PCA was performed on the residualized expression matrix after adjusting for all covariates selected above using a linear mixed model for all samples, and outliers were removed by drawing an ellipse in the first two principal components (PCs) centered at the origin encompassing 3 standard deviations of PCs 1 and 2 and then discarding all samples outside this ellipse. Batch effects were residualized from the data by fitting a linear mixed model to the normalized log2 CPM and weights for each gene with random effects for library prep plate (the batch effect to be residualized out) and blood sample ID (the biological signal to be retained) using dream29, and then subtracting the best linear unbiased predictors for library prep plate while retaining the differences between blood samples and the residuals. Then, the technical replicates for each batch control sample were summarized to a single residualized expression value equal to the weighted mean of the technical replicates with a weight equal to the sum of the individual weights of the technical replicates. This yielded a batch-residualized expression matrix with 21,194 rows (genes) and 1,392 columns (blood samples) and a corresponding matrix of observation weights that was used as the input for all differential expression testing.

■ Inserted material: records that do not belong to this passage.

-- ==== Sys2Proof/Decode.lean ====
section
/-! DEFINITION. The command a table word spells. No row of spec/opcode_table.json gives bits, so no word spells a
command. -/

namespace Sys2Proof

/-- The command spelled by the low `nbits` bits of `w`: none, since the table gives no row any bits. -/
def decodeTableWord (_nbits _w : Nat) : Option Instr := none

end Sys2Proof
end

Cell type deconvolution and validation

Cell type fractions were estimated for each sample using CIBERSORTx65, providing transcripts per million (TPM) as input, following procedures recommended by the documentation, and pooling reads from all technical replicates when computing TPM for batch control samples. CIBERSORTx requires a reference dataset to determine the set of possible cell types as well as the set of CTS genes that will be used for deconvolution. To ensure the most accurate estimation, we tested four independent references generated by different labs with different technologies. The LM22 reference consists of bulk RNA-seq data from PBMCs sorted by fluorescence-activated cell sorting, whereas the NSCLC PBMC, SCP424 and Wilk references are derived from single-cell RNA-seq of PBMCs in various disease contexts27,66,67. The SCP424 dataset was pre-processed as previously described28. Marker genes for the Wilk reference were defined as those upregulated in each of 20 different cell types (relative to the other 19) with adjusted P value below 0.05 (ref. 66).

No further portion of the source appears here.